* [SOURCE MATERIAL]
-- ==== Sys2Proof/Machine/Repair.lean ====
section
/-! DEFINITION. Repair: replay, adoption, vacancy, substitution, blazes (17_faults.md R452 to R457, 18_hangs_rings_resets.md R485
to R490, 01_anatomy.md R16 to R23, R45, 11_mesh_and_reduction.md R307, R308). -/

namespace Sys2Proof.Machine

/-- The grove and the site of a PSID. -/
def psidDg (p : BitVec 24) : Dg := BitVec.ofNat 8 (fld p 16 8)
def psidSite (p : BitVec 24) : Nat := fld p 11 5
def psidLane (p : BitVec 24) : Nat := fld p 0 8

/-- The unit of a PSID, its engine and lane left out. -/
def unitOf (p : BitVec 24) : BitVec 24 := psidOf (psidDg p) (psidSite p) 7 0xFF

/-! ### Records of repairs (R465, Table 17.11) -/

/-- A CLASS 14 record about a unit of a grove. -/
def repairRpt (st : Status) (sev action : Nat) (psid : BitVec 24) : Rpt :=
  { rpt 14 st sev 0 psid with action := BitVec.ofNat 8 action }

/-- A unit entered in the blaze list (R436, R452). -/
def enterBlaze (s : State) (psid : BitVec 24) : State :=
  if s.cruise.blazed.contains psid then s else { s with cruise := { s.cruise with blazed := s.cruise.blazed ++ [psid] } }

/-! ### Replay (R487, R488) -/

/-- The poisoned chunk that keeps a context from being restored (R487). -/
def recPoison (k : Core) (c : CtxNo) : Option Nat :=
  match poisonAt k.sp (ctxRec k c 0) 128, poisonAt k.sp (ctxRec k c 1) 128 with
  | some a, _ => some a
  | none, some a => some a
  | none, none => match latestOf k.sp (ctxRec k c 0) (ctxRec k c 1) with
    | some (n, _) => poisonAt k.sp (ctxRec k c n) 512
    | none => none

/-- The copy of an accumulator's record that names a context and an RSEQ (R487). -/
def accCopy (k : Core) (c : CtxNo) (rseq a : Nat) : Option Nat :=
  firstThat (fun n =>
    let at' := accRec k a n
    bit (slWord k.sp at') 63 && fld (slWord k.sp at') 0 48 == rseq && fld (slWord k.sp (at' + 8)) 0 9 == c.toNat) (below 2)

/-- A row of an accumulator's record (Table 18.6); a poisoned one restores as a poisoned row. -/
def accRowFrom (sl : Slice) (at' m : Nat) : AccRow :=
  let r := at' + 128 + 256 * m
  let t := at' + 8320 + 16 * m
  { exp := BitVec.ofNat 16 (slWord sl t).toNat, spec := slWord sl (t + 8)
    sig := (below 32).foldl (fun x n => tput 0 x n (slWord sl (r + 8 * n))) []
    poison := (poisonAt sl r 256).isSome || (poisonAt sl t 16).isSome }

/-- An accumulator restored from its record. -/
def accFrom (sl : Slice) (at' : Nat) : Tbl AccRow := (below 32).foldl (fun t m => tput AccRow.zero t m (accRowFrom sl at' m)) []

/-- A tile descriptor from its image (Table 04.1). -/
def tdFrom (sl : Slice) (a : Nat) : TileDesc :=
  let w2 := slWord sl (a + 16)
  { data := slWord sl a, scale := slWord sl (a + 8), sstride := BitVec.ofNat 21 (fld w2 32 21), lstride := BitVec.ofNat 21 (fld w2 0 21)
    fmt := BitVec.ofNat 4 (fld (slWord sl (a + 24)) 0 4) }

/-- The registers of a context as its record holds them (Table 18.5). -/
def ctxFrom (x : Ctx) (sl : Slice) (a : Nat) : Ctx :=
  let w := fun i => slWord sl (a + 8 * i)
  { x with
    g := (upto 1 15).foldl (fun g i => tput 0 g i (w (3 + i))) [], p := BitVec.ofNat 8 (fld (w 2) 32 8), pc := BitVec.ofNat 21 (fld (w 2) 0 21)
    epoch := BitVec.ofNat 16 (fld (w 3) 32 16), origin := BitVec.ofNat 2 (fld (w 3) 30 2), handler := BitVec.ofNat 12 (fld (w 3) 16 12)
    ns0 := w 19, ns1 := w 20, tl0 := w 21, tl1 := w 22, tl2 := w 23, srSeed := w 24, srCtr := w 25, fr0 := w 26, fr1 := w 27
    st := .held, heldFrom := .ready, byRec := true, wait := .none, deadline := none, slot := none, freeing := false, hasRec := true
    defTd := 0, defAcc := 0, defMsg := false }

/-- A context that cannot be restored: FAULTED, held by recovery (R487). -/
def loseCtx (k : Core) (c : CtxNo) (cause : Status) (detail : Word) : Core :=
  bumpFaults (modCtx k c fun x => { x with
    st := .held, heldFrom := .faulted, byRec := true, wait := .none, deadline := none, freeing := false
    fr0 := fr0Of cause false 0 x.pc, fr1 := detail })

/-- An accumulator or a descriptor given back to a context. -/
def reclaim (k : Core) (c : CtxNo) (td acc : Nat) : Core :=
  modEng k fun e => (below 8).foldl (fun e i =>
    let e := if td.testBit i then { e with tdOwner := setOwner e.tdOwner i (some c) } else e
    if acc.testBit i then { e with accOwner := setOwner e.accOwner i (some c) } else e) e

/-- R487: a context with a latest valid record restored; its accumulators come from the copies that name it. -/
def restoreCtx (k : Core) (c : CtxNo) (a rseq : Nat) (psid : BitVec 24) : Core :=
  let td := fld (slWord k.sp (a + 16)) 48 8
  let accs := (below 8).filter fun i => bit (slWord k.sp (a + 16)) (40 + i)
  let k := reclaim k c td (accs.map fun i => 2 ^ i).sum
  let found := accs.map fun i => (i, accCopy k c rseq i)
  let hurt := (found.filterMap fun p => p.2.bind fun n => poisonAt k.sp (accRec k p.1 n) 128).head?
  match hurt with
  | some p => loseCtx k c sPOISON (wd p)
  | none =>
    if found.any fun p => p.2.isNone then loseCtx k c sRETIRED (wd psid.toNat)
    else
      let tds := (below 8).foldl (fun t i => if td.testBit i then tput TileDesc.zero t i (tdFrom k.sp (a + 256 + 32 * i)) else t) k.eng.td
      let ats := found.foldl (fun t p => tput [] t p.1 (accFrom k.sp (accRec k p.1 (p.2.getD 0)))) k.eng.acc
      let k := modEng k fun e => { e with td := tds, acc := ats }
      let k := modCtx k c fun x => ctxFrom x k.sp a
      { k with ring := { k.ring with replaying := sIns k.ring.replaying c.toNat } }

/-- R487: one context of a replayed position. -/
def replayCtx (k : Core) (c : CtxNo) (psid : BitVec 24) : Core :=
  let x := getCtx k c
  if x.st = .free then k
  else if !hasRecord k c then loseCtx k c sRETIRED (wd psid.toNat)
  else match recPoison k c with
    | some a => loseCtx k c sPOISON (wd a)
    | none => match latestOf k.sp (ctxRec k c 0) (ctxRec k c 1) with
      | some (n, rseq) => restoreCtx k c (ctxRec k c n) rseq psid
      | none => loseCtx k c sRETIRED (wd psid.toNat)

/-- R487: retained pops return to the head of their queue; a Boom entry that started a context stays as it is. -/
def unpop (q : Queue) : Queue :=
  let back := (q.held.filter fun h => !q.ents.contains h.1).map Prod.fst
  { q with ents := sortBy id (back ++ q.ents), held := q.held.filter fun h => q.ents.contains h.1, waiters := [] }

/-- R293: the endpoints of a replayed position return to their recorded sequences. -/
def rewindLinks (k : Core) : Core :=
  (below 4).foldl (fun k d =>
    let i := getLink k true d
    let k := setLink k true d { i with again := i.kept ++ i.again, kept := [], seq := i.recSeq }
    let o := getLink k false d
    setLink k false d { o with words := [], seq := o.recSeq }) k

/-- R485, R487: what is lost with a site: the engines' and units' queues, and every operation outstanding. Of an operation in progress no slot is
written (R232 allows any of them; log entry 145, DESIGN CHOICE). -/
def loseSite (k : Core) : Core :=
  let eng : Engines := { Engines.zero with issued := k.eng.issued, fallback := k.eng.fallback }
  { modUn k fun u => { u with
      msgq := [], sent := [], hauls := [], narrows := [], queues := u.queues.map fun p => (p.1, unpop p.2)
      syncs := u.syncs.map fun o => { o with dead := true, cancel := o.cancel || o.waits } } with
    eng := eng, notices := [] }

/-- R565: the cancels of what waited on sync objects, sent by the core or, where its site has failed (`gone`), by its grove's router; what was to
be presented again is forgotten. -/
def cancelAll (s : State) (l : Lcid) (gone : Bool) : State :=
  let outs := (getCore s l).un.syncs.filter fun o => o.waits && !o.retry && !o.cancel && !o.dead
  let s := modCore s l fun k => modUn k fun u => { u with syncs := u.syncs.filter fun o => !o.retry }
  outs.foldl (fun s o => if gone then unitCancel s l o else sendCancel s l o) s

/-- CORE_RING_STATUS and CORE_RING_GEN of a replay or an adoption (R487, R488). -/
def countReplay (r : RingRegs) (adopted : Bool) : RingRegs :=
  { r with replays := BitVec.ofNat 16 (satAdd 16 r.replays.toNat 1), gen := r.gen + 1
           adoptions := if adopted then BitVec.ofNat 16 (satAdd 16 r.adoptions.toNat 1) else r.adoptions }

* [ABOUT THIS EXERCISE]
Go to the line with "poison := (poisonAt" in the entries above and repeat every line from there through the line with "fmt := BitVec.ofNat", exactly and with no other text.

* [OUTPUT]
    poison := (poisonAt sl r 256).isSome || (poisonAt sl t 16).isSome }

/-- An accumulator restored from its record. -/
def accFrom (sl : Slice) (at' : Nat) : Tbl AccRow := (below 32).foldl (fun t m => tput AccRow.zero t m (accRowFrom sl at' m)) []

/-- A tile descriptor from its image (Table 04.1). -/
def tdFrom (sl : Slice) (a : Nat) : TileDesc :=
  let w2 := slWord sl (a + 16)
  { data := slWord sl a, scale := slWord sl (a + 8), sstride := BitVec.ofNat 21 (fld w2 32 21), lstride := BitVec.ofNat 21 (fld w2 0 21)
    fmt := BitVec.ofNat 4 (fld (slWord sl (a + 24)) 0 4) }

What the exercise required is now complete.